**WHAT THE EXERCISE ASKS:** Both the line below containing "The same after" and the line containing "def text (bs", along with every line between them, should be repeated exactly; no other line belongs in the answer.

****

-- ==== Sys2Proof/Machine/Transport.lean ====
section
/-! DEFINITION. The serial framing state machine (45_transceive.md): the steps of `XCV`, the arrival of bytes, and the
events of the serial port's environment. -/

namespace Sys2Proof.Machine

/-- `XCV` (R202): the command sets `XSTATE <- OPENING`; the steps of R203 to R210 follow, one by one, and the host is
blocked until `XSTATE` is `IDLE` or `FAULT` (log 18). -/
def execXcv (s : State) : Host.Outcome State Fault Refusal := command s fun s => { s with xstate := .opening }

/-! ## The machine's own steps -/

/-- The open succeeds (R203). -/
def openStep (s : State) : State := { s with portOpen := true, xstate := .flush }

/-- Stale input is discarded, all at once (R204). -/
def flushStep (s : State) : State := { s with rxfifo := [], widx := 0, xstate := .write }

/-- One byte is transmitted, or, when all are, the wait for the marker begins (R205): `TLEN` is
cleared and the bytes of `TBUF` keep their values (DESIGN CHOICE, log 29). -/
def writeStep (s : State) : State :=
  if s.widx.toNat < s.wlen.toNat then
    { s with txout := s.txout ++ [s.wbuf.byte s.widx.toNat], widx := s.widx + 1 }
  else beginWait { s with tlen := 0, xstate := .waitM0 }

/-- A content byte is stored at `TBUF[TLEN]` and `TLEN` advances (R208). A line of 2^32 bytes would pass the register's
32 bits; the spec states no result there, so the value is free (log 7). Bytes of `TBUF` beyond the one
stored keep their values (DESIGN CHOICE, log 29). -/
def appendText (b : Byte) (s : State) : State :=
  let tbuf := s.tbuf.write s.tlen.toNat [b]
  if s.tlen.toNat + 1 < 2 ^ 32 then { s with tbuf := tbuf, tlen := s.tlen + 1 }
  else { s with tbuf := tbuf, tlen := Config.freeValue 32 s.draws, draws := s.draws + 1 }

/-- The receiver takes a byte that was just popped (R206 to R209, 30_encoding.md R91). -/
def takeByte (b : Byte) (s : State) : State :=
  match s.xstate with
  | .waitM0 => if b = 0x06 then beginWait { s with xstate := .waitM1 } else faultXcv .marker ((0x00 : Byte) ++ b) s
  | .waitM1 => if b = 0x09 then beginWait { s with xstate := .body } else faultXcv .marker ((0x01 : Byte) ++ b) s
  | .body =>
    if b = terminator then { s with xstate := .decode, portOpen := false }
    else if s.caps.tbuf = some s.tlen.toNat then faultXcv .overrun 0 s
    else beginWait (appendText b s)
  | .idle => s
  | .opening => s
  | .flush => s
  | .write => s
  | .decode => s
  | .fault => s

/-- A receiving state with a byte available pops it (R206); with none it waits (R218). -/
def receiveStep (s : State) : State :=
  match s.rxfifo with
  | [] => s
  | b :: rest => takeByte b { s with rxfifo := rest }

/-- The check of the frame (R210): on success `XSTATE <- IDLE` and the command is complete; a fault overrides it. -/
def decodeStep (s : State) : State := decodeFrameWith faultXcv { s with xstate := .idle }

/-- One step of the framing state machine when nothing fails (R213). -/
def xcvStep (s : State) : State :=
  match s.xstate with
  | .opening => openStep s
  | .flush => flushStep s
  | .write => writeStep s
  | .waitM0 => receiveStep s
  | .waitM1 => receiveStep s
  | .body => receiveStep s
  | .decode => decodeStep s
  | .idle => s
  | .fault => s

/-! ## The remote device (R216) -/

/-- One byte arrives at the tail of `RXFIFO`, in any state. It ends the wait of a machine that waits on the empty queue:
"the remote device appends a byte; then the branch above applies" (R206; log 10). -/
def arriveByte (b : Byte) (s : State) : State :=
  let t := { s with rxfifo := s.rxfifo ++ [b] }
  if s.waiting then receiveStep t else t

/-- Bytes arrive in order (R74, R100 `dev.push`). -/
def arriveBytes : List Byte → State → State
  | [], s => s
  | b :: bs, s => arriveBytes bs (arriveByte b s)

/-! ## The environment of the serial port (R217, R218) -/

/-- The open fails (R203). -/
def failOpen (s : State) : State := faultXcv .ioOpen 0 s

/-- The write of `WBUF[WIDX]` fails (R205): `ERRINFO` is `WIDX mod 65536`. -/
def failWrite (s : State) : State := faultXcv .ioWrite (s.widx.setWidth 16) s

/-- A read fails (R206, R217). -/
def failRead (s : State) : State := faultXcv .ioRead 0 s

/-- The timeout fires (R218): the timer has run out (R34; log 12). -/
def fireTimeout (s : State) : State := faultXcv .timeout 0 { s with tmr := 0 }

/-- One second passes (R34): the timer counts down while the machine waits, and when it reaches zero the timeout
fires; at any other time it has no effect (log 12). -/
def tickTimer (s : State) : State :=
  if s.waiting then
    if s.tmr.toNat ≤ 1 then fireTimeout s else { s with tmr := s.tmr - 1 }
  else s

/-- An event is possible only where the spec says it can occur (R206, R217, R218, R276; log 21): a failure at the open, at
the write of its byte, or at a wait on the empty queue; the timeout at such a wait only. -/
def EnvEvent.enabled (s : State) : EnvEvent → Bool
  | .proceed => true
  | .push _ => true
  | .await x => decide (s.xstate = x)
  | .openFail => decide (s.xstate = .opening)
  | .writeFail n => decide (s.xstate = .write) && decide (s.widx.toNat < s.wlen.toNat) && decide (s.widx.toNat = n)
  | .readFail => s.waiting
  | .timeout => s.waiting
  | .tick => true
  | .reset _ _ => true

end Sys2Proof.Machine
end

****

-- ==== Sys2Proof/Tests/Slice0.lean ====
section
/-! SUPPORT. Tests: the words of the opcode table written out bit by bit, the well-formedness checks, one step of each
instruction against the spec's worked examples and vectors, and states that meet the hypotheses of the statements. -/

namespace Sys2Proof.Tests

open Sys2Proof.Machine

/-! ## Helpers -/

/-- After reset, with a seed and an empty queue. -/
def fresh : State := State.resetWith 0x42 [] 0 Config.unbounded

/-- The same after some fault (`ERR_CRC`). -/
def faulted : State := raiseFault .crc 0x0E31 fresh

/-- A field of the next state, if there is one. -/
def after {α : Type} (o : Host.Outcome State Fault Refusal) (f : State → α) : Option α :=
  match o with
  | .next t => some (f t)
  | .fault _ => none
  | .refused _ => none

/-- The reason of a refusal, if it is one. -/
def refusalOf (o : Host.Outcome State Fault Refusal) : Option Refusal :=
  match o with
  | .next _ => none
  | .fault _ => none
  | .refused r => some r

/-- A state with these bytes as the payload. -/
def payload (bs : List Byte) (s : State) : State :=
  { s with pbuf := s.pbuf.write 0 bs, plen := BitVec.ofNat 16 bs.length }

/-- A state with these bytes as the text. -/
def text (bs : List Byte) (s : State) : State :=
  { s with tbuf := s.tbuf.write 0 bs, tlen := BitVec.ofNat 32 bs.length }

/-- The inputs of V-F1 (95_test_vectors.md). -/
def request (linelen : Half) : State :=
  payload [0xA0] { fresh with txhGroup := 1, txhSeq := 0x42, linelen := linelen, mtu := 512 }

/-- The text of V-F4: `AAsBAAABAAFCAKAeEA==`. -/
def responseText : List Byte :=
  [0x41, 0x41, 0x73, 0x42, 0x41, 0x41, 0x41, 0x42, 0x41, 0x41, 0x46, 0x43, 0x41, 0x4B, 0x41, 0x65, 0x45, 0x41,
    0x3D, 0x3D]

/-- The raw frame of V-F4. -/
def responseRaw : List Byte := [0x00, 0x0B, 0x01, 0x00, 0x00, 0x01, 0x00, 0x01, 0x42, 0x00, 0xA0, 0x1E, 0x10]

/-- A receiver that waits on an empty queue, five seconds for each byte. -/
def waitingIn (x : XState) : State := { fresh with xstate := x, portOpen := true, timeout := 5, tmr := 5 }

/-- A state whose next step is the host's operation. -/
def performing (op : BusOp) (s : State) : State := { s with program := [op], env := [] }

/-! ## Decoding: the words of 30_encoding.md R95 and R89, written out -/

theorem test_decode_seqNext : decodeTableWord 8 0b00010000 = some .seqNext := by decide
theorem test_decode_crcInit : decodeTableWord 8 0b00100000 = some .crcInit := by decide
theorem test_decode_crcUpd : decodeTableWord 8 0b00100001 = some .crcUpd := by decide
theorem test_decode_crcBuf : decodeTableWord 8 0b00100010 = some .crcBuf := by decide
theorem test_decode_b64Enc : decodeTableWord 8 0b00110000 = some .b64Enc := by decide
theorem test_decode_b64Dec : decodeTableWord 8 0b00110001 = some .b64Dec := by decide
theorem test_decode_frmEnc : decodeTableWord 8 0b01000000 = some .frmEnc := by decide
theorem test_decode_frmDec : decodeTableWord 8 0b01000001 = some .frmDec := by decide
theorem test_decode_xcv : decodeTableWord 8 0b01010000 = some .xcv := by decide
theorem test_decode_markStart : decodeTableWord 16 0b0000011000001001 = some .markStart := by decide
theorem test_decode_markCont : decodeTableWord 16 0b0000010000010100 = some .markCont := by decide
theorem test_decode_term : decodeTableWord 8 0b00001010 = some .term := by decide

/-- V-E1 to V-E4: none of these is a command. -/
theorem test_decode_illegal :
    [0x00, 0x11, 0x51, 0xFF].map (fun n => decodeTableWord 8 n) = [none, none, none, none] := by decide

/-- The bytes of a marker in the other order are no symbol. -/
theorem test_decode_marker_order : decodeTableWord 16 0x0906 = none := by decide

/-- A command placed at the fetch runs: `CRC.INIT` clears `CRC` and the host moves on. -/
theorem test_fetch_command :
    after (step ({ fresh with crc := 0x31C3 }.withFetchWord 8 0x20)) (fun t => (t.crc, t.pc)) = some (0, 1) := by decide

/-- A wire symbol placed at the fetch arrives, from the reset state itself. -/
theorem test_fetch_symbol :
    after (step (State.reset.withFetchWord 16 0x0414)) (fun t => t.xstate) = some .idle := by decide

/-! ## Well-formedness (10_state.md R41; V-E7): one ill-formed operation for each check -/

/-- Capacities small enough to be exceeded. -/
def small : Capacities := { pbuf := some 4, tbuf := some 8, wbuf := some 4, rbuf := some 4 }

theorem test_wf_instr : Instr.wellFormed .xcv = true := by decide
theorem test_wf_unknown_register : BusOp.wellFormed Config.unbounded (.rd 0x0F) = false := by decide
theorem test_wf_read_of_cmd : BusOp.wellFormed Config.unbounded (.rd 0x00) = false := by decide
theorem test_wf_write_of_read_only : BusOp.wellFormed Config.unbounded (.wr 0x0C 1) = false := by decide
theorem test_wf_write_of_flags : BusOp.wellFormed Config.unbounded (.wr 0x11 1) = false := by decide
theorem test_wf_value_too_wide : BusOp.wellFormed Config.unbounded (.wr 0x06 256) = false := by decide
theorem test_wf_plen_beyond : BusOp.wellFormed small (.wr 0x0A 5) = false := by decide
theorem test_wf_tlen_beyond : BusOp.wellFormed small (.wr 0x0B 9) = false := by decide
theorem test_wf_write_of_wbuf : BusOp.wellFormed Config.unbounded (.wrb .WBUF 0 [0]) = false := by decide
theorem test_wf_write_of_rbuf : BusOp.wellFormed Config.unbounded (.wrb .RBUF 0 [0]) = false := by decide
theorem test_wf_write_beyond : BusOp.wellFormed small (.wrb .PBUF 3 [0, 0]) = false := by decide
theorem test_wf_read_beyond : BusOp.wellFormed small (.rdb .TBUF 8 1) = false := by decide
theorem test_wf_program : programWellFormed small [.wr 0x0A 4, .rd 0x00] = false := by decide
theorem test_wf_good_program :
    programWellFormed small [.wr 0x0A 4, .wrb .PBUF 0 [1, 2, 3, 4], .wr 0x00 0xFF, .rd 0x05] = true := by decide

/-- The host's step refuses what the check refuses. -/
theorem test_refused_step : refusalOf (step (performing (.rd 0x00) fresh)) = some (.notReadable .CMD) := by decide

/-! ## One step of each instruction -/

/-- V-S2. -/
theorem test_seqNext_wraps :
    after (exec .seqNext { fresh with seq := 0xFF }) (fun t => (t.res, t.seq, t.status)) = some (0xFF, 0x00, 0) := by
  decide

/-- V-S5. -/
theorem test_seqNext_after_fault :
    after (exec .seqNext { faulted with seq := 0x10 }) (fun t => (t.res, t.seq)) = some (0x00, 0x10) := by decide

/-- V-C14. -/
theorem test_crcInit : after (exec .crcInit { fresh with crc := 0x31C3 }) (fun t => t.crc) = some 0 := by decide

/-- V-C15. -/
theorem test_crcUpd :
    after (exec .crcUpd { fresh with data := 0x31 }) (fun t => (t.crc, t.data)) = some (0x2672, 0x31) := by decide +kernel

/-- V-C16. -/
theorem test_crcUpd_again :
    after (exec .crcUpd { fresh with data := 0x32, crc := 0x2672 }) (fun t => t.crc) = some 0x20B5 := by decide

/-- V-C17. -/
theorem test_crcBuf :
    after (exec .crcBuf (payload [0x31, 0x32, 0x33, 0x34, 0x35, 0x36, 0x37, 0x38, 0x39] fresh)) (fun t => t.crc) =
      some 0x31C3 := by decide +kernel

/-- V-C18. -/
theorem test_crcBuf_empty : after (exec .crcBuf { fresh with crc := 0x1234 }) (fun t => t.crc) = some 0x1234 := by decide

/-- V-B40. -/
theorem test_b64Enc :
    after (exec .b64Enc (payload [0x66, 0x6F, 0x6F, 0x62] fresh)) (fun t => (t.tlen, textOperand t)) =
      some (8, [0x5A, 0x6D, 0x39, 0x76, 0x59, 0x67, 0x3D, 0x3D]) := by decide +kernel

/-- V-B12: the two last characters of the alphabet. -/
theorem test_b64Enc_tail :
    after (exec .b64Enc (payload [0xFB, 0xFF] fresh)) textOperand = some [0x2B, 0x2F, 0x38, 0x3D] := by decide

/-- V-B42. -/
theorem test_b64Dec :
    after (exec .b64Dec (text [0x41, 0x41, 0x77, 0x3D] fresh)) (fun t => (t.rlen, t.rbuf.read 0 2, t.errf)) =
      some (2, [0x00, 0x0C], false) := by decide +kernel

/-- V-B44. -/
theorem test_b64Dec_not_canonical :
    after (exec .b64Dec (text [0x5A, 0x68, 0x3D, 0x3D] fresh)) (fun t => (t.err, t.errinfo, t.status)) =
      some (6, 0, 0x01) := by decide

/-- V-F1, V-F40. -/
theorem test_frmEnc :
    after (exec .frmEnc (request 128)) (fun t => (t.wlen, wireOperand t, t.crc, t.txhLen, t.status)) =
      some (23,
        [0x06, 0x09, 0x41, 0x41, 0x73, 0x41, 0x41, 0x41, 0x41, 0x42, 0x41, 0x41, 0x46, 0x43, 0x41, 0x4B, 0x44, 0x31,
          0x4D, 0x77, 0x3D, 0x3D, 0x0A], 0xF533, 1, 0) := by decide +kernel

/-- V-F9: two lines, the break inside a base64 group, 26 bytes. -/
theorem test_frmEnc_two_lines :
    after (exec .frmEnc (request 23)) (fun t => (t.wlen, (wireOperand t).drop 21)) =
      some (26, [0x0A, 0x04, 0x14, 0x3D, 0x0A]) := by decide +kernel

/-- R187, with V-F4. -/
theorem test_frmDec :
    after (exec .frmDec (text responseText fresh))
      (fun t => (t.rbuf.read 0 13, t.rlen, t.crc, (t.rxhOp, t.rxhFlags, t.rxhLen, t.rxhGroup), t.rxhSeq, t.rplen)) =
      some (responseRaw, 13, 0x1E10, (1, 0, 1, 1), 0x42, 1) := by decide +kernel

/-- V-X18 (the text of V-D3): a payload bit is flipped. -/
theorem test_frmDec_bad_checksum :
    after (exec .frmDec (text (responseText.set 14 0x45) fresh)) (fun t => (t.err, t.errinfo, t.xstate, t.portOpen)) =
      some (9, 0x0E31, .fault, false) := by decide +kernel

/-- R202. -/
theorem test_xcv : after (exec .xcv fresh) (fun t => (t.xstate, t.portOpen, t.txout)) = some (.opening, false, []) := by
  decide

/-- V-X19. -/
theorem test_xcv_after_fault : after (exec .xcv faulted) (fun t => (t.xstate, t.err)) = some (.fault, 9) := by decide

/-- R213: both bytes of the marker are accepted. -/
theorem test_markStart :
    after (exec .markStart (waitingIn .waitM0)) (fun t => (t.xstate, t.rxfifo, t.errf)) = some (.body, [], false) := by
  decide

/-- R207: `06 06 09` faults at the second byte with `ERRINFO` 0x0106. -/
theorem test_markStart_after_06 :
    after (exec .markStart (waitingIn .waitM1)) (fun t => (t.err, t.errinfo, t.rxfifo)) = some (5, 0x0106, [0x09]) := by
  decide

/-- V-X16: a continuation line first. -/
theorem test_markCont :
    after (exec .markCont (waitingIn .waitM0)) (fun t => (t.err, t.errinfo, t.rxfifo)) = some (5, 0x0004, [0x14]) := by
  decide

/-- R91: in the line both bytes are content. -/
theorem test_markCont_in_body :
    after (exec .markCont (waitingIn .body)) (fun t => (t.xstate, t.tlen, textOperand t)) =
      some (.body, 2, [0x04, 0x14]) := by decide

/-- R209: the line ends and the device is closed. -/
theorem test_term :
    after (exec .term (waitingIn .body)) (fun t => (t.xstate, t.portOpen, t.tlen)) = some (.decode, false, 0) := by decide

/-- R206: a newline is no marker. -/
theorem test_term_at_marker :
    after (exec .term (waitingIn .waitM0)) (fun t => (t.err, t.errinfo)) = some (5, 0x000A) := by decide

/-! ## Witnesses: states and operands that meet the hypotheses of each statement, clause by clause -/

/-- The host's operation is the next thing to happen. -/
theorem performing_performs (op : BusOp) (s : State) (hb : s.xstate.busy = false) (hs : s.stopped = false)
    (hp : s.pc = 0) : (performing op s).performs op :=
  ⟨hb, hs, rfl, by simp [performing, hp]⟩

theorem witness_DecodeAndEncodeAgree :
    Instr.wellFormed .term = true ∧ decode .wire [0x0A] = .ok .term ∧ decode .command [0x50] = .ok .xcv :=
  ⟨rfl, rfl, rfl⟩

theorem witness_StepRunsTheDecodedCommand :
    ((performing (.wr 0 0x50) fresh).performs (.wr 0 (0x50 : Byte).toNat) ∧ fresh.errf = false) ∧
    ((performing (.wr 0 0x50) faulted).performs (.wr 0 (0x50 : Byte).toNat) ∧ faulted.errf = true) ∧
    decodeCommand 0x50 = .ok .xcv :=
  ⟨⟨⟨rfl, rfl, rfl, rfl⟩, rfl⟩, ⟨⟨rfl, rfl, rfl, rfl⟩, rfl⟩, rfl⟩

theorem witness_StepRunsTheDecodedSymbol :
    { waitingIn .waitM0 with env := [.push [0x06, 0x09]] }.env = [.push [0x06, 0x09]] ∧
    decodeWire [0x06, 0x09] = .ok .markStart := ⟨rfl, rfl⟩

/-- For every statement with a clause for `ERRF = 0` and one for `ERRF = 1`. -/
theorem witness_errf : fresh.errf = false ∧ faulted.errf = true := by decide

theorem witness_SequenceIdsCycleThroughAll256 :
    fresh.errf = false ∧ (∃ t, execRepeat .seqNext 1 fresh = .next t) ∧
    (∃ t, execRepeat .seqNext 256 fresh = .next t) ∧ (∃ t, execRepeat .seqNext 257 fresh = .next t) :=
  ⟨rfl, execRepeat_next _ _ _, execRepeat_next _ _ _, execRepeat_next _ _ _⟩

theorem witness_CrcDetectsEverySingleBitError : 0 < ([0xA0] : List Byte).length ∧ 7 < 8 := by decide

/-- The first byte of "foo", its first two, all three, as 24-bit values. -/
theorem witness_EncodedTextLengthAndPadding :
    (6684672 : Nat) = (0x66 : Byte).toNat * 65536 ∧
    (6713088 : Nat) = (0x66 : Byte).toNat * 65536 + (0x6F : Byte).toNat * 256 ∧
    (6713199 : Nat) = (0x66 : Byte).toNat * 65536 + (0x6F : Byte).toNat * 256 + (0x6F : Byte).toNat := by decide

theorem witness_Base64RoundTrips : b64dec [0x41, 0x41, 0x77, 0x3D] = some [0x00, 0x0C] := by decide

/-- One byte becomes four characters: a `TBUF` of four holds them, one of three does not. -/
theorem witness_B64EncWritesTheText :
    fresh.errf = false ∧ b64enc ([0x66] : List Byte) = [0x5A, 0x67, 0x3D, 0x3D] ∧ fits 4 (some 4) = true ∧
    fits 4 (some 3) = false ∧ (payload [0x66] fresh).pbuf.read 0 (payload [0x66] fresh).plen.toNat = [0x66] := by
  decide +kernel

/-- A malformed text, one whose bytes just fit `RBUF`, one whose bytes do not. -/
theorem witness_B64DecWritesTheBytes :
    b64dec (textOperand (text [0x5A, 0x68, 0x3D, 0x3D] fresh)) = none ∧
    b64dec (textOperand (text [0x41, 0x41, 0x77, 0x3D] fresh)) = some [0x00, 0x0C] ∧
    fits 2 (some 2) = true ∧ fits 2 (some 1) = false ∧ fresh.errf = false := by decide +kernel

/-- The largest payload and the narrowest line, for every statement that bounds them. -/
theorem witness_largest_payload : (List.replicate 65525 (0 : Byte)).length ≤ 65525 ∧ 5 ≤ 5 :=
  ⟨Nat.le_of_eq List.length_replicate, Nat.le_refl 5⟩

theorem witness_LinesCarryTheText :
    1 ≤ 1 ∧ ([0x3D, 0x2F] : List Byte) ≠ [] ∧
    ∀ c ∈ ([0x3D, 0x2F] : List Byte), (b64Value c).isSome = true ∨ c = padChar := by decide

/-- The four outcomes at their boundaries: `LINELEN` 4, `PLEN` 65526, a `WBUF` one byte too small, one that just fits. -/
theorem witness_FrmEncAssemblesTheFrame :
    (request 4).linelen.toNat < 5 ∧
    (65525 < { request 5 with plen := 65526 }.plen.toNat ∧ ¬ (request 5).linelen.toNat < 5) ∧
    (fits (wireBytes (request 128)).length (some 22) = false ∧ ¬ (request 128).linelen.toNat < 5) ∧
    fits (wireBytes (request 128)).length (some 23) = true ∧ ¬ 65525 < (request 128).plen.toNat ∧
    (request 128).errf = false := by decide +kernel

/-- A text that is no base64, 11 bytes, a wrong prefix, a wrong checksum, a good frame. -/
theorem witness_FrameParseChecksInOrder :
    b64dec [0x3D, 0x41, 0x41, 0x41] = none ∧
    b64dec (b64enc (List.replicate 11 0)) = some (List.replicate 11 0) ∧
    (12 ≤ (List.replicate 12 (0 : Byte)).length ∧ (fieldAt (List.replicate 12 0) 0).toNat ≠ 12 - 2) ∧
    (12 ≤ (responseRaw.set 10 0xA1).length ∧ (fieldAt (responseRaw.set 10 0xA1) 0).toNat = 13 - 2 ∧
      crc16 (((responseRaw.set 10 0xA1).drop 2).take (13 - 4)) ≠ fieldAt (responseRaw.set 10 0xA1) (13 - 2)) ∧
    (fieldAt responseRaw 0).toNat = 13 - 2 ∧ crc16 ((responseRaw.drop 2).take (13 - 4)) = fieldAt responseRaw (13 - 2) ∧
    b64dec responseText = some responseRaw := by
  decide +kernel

****

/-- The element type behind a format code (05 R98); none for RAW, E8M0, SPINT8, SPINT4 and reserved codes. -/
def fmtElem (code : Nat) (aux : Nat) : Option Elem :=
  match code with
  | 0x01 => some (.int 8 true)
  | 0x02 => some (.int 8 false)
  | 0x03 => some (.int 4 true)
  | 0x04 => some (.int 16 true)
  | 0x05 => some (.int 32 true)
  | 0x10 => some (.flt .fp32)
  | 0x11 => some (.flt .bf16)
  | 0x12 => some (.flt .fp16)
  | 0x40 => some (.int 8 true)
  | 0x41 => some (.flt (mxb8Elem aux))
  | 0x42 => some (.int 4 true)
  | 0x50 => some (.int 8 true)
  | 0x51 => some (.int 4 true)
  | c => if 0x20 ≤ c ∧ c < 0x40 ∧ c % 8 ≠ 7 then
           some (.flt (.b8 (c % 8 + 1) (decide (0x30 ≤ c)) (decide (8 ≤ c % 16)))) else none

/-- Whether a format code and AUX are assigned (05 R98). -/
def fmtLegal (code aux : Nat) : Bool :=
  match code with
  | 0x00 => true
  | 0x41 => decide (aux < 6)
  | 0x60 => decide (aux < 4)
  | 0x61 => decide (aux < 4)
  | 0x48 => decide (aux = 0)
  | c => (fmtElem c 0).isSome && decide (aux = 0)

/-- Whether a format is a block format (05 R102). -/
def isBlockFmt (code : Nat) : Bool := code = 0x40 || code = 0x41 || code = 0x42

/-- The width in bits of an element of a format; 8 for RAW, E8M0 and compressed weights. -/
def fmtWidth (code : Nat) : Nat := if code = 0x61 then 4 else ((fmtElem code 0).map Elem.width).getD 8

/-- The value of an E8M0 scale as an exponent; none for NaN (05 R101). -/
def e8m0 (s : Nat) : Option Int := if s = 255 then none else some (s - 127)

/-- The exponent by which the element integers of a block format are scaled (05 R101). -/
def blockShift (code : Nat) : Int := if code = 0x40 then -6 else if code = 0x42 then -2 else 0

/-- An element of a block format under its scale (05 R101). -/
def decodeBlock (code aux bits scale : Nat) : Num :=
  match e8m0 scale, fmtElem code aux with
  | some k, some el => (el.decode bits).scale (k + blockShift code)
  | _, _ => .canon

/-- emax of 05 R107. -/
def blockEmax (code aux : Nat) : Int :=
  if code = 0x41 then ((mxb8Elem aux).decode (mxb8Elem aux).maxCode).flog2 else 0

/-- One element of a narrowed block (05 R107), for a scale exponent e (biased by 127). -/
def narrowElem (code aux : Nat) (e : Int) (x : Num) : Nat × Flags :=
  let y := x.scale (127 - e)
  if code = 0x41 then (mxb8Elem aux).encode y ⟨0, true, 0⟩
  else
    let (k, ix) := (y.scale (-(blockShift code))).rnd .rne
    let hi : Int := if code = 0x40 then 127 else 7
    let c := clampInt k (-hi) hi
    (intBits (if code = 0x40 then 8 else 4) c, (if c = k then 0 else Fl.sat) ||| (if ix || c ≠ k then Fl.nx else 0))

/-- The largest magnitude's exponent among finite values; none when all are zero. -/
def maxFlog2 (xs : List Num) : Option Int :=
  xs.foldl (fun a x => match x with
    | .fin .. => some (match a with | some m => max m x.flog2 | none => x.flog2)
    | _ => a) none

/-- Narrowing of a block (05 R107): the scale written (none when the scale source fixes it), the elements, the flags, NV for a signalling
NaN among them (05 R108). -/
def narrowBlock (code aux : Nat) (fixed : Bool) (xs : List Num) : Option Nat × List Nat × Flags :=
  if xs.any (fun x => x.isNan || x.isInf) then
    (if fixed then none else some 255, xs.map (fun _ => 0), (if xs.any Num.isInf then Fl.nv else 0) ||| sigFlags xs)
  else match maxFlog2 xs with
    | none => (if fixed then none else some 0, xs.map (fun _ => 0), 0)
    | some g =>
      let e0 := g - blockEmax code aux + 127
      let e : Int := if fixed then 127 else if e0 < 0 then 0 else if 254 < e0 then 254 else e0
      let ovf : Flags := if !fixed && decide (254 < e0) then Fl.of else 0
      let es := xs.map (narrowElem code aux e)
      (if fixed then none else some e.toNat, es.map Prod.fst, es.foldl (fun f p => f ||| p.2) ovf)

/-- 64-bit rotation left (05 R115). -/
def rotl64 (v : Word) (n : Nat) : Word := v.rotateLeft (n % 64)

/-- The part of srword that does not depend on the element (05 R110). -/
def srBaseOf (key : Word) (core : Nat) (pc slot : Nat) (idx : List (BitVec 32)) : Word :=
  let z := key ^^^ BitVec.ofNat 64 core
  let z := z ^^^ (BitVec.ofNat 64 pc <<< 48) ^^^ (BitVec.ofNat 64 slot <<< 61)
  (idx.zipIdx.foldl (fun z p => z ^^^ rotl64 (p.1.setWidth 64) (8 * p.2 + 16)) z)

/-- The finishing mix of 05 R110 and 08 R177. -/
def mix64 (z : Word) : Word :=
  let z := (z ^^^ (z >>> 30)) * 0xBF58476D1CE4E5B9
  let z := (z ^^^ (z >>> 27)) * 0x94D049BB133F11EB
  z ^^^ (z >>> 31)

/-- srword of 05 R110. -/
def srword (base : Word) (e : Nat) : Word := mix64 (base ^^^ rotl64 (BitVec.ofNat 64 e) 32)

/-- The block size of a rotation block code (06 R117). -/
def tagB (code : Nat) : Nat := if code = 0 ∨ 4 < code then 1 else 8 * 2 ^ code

****

**YOUR SOLUTION:**
/-- The same after some fault (`ERR_CRC`). -/
def faulted : State := raiseFault .crc 0x0E31 fresh

/-- A field of the next state, if there is one. -/
def after {α : Type} (o : Host.Outcome State Fault Refusal) (f : State → α) : Option α :=
  match o with
  | .next t => some (f t)
  | .fault _ => none
  | .refused _ => none

/-- The reason of a refusal, if it is one. -/
def refusalOf (o : Host.Outcome State Fault Refusal) : Option Refusal :=
  match o with
  | .next _ => none
  | .fault _ => none
  | .refused r => some r

/-- A state with these bytes as the payload. -/
def payload (bs : List Byte) (s : State) : State :=
  { s with pbuf := s.pbuf.write 0 bs, plen := BitVec.ofNat 16 bs.length }

/-- A state with these bytes as the text. -/
def text (bs : List Byte) (s : State) : State :=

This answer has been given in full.